Exercise: What you return must be an exact copy of the lines in the listing below between the line holding "s.Good Q) (r" and the line holding "(State.writePartnerKey sessionKey wrapped", inclusive, and nothing more.

Provided material:

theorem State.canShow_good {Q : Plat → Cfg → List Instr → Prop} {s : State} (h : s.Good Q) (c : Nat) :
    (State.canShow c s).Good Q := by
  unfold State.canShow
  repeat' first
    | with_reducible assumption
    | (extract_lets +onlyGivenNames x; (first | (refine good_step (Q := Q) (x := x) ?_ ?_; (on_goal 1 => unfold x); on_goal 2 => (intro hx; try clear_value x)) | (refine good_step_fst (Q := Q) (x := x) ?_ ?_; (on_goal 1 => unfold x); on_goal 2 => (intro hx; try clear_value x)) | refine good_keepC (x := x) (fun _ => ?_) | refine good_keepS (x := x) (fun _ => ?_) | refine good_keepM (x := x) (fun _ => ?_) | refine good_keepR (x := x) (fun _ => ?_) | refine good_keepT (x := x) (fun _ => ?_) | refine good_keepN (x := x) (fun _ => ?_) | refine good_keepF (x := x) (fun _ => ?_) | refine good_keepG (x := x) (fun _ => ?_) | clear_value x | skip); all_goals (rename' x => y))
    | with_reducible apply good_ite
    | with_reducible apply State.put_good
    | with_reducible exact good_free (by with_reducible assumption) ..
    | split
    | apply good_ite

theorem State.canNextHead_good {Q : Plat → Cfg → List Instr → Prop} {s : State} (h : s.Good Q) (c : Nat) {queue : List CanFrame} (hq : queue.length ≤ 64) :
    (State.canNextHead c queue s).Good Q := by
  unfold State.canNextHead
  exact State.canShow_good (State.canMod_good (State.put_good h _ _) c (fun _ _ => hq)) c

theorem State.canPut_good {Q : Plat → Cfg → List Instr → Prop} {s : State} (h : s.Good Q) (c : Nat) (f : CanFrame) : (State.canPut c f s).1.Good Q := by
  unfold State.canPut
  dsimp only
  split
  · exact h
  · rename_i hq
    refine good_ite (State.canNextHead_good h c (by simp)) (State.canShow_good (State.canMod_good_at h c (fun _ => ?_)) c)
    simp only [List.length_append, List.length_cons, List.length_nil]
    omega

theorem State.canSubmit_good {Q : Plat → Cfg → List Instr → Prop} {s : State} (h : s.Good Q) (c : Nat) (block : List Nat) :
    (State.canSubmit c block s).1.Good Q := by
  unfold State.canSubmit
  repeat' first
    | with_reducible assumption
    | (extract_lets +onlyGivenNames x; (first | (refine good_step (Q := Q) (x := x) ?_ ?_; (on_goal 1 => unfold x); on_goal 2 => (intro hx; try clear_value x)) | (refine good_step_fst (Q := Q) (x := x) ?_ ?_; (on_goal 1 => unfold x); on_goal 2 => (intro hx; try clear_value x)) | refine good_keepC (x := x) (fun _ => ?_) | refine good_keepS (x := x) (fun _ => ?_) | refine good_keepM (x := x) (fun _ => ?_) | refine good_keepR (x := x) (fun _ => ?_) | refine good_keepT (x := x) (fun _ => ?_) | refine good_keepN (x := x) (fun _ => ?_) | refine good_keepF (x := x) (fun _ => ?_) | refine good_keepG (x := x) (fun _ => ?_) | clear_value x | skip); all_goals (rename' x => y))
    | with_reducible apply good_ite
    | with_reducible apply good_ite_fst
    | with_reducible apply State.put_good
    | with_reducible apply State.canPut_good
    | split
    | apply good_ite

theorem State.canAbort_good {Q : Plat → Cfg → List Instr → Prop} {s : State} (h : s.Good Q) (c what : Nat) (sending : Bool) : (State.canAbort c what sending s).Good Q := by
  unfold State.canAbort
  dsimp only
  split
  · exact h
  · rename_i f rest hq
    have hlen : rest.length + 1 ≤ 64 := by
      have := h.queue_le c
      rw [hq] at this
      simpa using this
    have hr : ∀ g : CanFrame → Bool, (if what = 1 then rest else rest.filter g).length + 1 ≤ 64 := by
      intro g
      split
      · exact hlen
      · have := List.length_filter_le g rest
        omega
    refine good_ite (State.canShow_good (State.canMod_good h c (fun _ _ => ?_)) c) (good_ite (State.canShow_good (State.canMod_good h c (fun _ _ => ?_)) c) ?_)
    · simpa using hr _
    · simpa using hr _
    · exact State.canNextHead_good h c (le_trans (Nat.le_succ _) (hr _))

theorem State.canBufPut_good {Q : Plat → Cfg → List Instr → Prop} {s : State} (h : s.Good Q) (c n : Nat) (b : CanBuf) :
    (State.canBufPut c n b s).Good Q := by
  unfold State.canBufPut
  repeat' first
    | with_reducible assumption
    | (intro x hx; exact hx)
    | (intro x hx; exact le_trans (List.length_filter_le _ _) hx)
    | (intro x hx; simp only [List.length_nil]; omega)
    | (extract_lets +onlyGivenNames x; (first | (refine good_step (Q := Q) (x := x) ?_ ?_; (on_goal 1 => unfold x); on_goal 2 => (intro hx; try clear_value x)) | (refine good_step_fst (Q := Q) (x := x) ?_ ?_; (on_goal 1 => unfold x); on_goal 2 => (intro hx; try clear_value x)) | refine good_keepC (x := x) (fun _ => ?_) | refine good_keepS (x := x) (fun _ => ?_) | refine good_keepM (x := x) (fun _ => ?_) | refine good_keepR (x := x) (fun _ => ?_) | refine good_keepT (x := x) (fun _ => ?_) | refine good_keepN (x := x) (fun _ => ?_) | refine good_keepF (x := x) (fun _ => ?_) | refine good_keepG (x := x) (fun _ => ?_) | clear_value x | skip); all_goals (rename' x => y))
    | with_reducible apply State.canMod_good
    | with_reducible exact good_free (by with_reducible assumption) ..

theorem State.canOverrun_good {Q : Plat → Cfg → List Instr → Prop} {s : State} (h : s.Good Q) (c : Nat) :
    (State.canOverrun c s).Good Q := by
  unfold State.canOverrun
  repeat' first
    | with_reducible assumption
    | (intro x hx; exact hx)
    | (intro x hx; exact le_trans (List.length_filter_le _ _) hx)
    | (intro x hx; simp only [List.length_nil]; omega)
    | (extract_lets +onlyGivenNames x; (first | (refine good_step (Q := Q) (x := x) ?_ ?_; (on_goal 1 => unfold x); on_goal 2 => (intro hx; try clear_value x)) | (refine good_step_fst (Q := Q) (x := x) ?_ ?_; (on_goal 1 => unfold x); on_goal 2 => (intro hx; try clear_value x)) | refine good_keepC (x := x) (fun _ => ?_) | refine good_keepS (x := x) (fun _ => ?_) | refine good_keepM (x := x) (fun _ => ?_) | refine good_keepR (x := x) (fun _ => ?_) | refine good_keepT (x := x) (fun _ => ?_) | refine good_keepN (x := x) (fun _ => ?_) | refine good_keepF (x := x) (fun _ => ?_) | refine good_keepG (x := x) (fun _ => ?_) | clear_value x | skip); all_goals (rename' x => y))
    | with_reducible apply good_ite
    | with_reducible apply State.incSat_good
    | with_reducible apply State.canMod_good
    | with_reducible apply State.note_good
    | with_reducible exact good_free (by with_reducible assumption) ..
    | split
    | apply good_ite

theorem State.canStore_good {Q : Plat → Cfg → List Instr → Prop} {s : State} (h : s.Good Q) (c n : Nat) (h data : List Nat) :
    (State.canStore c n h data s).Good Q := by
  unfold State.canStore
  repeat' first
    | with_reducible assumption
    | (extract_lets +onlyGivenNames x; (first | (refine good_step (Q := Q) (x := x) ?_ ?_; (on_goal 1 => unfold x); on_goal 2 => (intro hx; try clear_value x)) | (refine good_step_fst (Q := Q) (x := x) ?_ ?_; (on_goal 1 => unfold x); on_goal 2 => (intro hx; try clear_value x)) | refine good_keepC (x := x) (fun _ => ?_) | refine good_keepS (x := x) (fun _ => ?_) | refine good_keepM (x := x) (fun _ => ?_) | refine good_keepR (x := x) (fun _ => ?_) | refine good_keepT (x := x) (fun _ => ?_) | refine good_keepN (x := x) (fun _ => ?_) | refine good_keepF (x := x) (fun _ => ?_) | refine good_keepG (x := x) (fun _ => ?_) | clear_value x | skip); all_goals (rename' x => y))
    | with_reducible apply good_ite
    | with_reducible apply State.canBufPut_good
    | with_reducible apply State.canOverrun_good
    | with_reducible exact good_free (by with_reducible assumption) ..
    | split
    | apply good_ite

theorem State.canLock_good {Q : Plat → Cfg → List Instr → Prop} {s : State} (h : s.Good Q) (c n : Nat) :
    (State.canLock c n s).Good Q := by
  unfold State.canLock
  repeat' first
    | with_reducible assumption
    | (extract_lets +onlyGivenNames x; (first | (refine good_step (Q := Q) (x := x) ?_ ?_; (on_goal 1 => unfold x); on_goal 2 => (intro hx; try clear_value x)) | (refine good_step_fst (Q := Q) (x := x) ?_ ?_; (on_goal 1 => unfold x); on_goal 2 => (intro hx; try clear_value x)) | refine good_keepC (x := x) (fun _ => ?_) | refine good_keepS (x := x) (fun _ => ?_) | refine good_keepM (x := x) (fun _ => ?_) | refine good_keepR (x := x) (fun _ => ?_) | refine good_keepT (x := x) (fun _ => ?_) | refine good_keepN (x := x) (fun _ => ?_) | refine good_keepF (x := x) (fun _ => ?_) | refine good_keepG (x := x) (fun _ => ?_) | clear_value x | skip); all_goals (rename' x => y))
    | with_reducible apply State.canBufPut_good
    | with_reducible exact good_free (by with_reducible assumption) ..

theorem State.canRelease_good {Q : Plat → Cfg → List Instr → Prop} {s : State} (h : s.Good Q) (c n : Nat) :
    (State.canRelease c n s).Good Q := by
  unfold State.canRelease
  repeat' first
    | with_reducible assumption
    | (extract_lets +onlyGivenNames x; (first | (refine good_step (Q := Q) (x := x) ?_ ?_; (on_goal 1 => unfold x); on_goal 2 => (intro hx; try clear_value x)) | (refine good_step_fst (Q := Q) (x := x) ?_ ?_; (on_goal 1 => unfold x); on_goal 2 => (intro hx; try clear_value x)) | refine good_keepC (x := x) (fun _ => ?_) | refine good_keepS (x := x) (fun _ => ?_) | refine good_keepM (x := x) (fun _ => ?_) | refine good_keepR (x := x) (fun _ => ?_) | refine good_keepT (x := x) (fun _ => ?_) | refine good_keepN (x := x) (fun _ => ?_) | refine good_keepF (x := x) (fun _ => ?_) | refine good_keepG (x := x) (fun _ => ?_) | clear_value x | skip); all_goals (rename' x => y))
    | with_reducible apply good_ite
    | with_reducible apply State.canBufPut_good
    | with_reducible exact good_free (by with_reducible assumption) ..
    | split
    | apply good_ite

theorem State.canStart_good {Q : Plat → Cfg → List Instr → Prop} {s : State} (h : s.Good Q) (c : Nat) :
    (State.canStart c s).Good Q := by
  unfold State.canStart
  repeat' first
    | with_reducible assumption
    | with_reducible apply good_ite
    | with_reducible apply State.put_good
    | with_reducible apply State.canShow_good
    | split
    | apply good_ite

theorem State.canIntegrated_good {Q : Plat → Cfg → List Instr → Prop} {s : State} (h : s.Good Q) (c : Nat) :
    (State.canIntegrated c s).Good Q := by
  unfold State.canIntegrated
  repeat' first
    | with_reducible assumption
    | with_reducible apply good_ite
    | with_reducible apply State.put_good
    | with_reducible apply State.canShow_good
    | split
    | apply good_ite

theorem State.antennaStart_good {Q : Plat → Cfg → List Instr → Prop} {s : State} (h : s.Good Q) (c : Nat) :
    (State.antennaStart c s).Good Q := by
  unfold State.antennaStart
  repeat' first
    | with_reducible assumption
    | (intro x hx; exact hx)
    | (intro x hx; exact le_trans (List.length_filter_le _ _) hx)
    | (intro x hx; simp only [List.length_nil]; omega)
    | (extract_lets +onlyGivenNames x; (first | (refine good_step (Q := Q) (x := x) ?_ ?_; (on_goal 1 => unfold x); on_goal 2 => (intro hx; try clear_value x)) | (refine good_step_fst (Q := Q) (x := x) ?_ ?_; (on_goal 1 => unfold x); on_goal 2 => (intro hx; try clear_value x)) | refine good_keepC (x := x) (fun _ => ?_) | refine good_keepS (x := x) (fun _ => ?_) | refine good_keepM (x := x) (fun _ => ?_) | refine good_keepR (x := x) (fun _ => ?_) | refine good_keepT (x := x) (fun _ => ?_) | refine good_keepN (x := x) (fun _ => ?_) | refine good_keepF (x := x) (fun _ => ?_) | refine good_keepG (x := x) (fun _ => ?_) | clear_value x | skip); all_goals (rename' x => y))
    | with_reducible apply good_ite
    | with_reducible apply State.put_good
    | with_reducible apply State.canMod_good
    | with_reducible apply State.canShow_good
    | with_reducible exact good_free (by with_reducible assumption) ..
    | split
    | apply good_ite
* * *
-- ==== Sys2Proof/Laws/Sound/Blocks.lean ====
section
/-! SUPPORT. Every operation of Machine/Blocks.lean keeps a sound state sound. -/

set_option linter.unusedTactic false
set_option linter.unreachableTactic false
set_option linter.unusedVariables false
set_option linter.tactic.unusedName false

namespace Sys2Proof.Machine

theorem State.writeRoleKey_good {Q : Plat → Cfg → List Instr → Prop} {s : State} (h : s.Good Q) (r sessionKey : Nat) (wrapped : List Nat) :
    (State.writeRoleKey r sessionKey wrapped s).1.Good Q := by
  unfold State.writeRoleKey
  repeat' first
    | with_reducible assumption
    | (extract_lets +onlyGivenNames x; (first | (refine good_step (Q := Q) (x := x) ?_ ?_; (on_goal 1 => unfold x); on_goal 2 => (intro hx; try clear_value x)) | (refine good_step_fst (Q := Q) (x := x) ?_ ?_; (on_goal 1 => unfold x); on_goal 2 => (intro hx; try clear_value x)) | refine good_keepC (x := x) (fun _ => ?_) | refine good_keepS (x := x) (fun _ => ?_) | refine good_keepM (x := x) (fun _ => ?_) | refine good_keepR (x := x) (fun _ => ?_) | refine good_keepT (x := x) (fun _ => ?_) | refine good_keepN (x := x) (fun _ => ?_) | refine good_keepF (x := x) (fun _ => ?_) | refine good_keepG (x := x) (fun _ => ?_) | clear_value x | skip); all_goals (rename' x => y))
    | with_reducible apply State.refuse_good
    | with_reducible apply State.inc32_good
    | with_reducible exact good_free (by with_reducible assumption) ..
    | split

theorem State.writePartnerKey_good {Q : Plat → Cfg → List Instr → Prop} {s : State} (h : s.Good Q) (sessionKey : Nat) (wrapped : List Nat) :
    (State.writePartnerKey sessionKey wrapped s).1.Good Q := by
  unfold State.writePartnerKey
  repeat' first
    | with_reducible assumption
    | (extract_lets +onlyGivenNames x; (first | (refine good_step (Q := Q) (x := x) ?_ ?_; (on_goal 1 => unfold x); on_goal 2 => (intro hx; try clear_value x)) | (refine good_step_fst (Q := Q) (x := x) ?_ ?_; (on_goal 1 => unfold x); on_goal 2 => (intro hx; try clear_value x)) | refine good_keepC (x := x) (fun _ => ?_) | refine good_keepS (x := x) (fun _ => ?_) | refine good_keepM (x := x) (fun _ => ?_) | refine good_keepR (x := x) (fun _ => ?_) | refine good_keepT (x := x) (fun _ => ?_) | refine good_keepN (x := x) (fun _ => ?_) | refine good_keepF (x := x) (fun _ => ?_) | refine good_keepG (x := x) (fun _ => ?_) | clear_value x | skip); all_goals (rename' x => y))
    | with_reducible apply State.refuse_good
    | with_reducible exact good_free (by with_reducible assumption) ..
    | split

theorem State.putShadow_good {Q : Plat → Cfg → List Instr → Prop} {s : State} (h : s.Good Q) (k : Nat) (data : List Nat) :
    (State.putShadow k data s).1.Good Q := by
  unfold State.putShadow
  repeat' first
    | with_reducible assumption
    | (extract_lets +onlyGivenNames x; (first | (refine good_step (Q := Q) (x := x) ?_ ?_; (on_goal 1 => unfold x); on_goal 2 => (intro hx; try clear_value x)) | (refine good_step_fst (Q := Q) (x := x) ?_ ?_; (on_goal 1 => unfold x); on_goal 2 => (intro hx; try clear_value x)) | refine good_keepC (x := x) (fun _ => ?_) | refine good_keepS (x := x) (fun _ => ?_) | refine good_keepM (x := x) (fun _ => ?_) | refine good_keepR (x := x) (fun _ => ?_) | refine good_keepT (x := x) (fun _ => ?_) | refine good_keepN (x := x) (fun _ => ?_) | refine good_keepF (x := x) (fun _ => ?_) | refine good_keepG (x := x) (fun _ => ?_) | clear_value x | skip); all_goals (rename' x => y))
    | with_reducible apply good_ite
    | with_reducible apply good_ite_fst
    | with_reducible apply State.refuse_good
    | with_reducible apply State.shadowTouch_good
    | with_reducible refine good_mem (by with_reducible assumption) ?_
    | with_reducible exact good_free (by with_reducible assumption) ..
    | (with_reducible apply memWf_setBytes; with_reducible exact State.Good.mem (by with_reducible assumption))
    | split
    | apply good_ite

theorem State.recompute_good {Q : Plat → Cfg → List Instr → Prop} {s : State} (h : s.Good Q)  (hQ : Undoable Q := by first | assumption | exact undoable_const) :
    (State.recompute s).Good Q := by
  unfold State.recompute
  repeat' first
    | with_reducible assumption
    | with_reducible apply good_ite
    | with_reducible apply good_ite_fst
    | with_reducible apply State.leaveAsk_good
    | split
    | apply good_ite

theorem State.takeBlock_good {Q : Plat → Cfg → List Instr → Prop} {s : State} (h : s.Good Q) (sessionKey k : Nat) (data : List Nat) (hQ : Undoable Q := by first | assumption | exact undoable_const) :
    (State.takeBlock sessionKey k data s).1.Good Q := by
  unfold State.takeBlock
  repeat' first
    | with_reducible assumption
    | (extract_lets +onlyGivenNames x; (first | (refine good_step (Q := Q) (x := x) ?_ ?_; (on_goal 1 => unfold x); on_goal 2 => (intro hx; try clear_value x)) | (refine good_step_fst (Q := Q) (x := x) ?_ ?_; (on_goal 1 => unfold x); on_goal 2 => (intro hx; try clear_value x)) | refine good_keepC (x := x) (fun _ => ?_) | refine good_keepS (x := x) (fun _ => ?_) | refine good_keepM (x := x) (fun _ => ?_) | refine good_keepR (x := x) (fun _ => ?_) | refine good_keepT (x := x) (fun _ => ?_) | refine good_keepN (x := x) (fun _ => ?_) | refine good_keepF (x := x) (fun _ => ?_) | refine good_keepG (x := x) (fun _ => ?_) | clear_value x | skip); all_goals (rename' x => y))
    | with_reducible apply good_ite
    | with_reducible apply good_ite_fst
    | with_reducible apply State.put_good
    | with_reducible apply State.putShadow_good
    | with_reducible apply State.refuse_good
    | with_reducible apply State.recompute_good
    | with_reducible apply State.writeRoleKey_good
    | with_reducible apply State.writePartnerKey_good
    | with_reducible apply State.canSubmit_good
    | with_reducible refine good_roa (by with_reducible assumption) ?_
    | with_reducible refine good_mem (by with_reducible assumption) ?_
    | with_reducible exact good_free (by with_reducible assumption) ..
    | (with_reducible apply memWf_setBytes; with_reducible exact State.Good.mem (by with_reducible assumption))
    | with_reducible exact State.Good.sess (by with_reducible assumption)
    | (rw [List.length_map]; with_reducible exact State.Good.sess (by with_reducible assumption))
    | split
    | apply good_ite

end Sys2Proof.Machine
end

Your solution:
theorem State.writeRoleKey_good {Q : Plat → Cfg → List Instr → Prop} {s : State} (h : s.Good Q) (r sessionKey : Nat) (wrapped : List Nat) :
    (State.writeRoleKey r sessionKey wrapped s).1.Good Q := by
  unfold State.writeRoleKey
  repeat' first
    | with_reducible assumption
    | (extract_lets +onlyGivenNames x; (first | (refine good_step (Q := Q) (x := x) ?_ ?_; (on_goal 1 => unfold x); on_goal 2 => (intro hx; try clear_value x)) | (refine good_step_fst (Q := Q) (x := x) ?_ ?_; (on_goal 1 => unfold x); on_goal 2 => (intro hx; try clear_value x)) | refine good_keepC (x := x) (fun _ => ?_) | refine good_keepS (x := x) (fun _ => ?_) | refine good_keepM (x := x) (fun _ => ?_) | refine good_keepR (x := x) (fun _ => ?_) | refine good_keepT (x := x) (fun _ => ?_) | refine good_keepN (x := x) (fun _ => ?_) | refine good_keepF (x := x) (fun _ => ?_) | refine good_keepG (x := x) (fun _ => ?_) | clear_value x | skip); all_goals (rename' x => y))
    | with_reducible apply State.refuse_good
    | with_reducible apply State.inc32_good
    | with_reducible exact good_free (by with_reducible assumption) ..
    | split

theorem State.writePartnerKey_good {Q : Plat → Cfg → List Instr → Prop} {s : State} (h : s.Good Q) (sessionKey : Nat) (wrapped : List Nat) :
    (State.writePartnerKey sessionKey wrapped s).1.Good Q := by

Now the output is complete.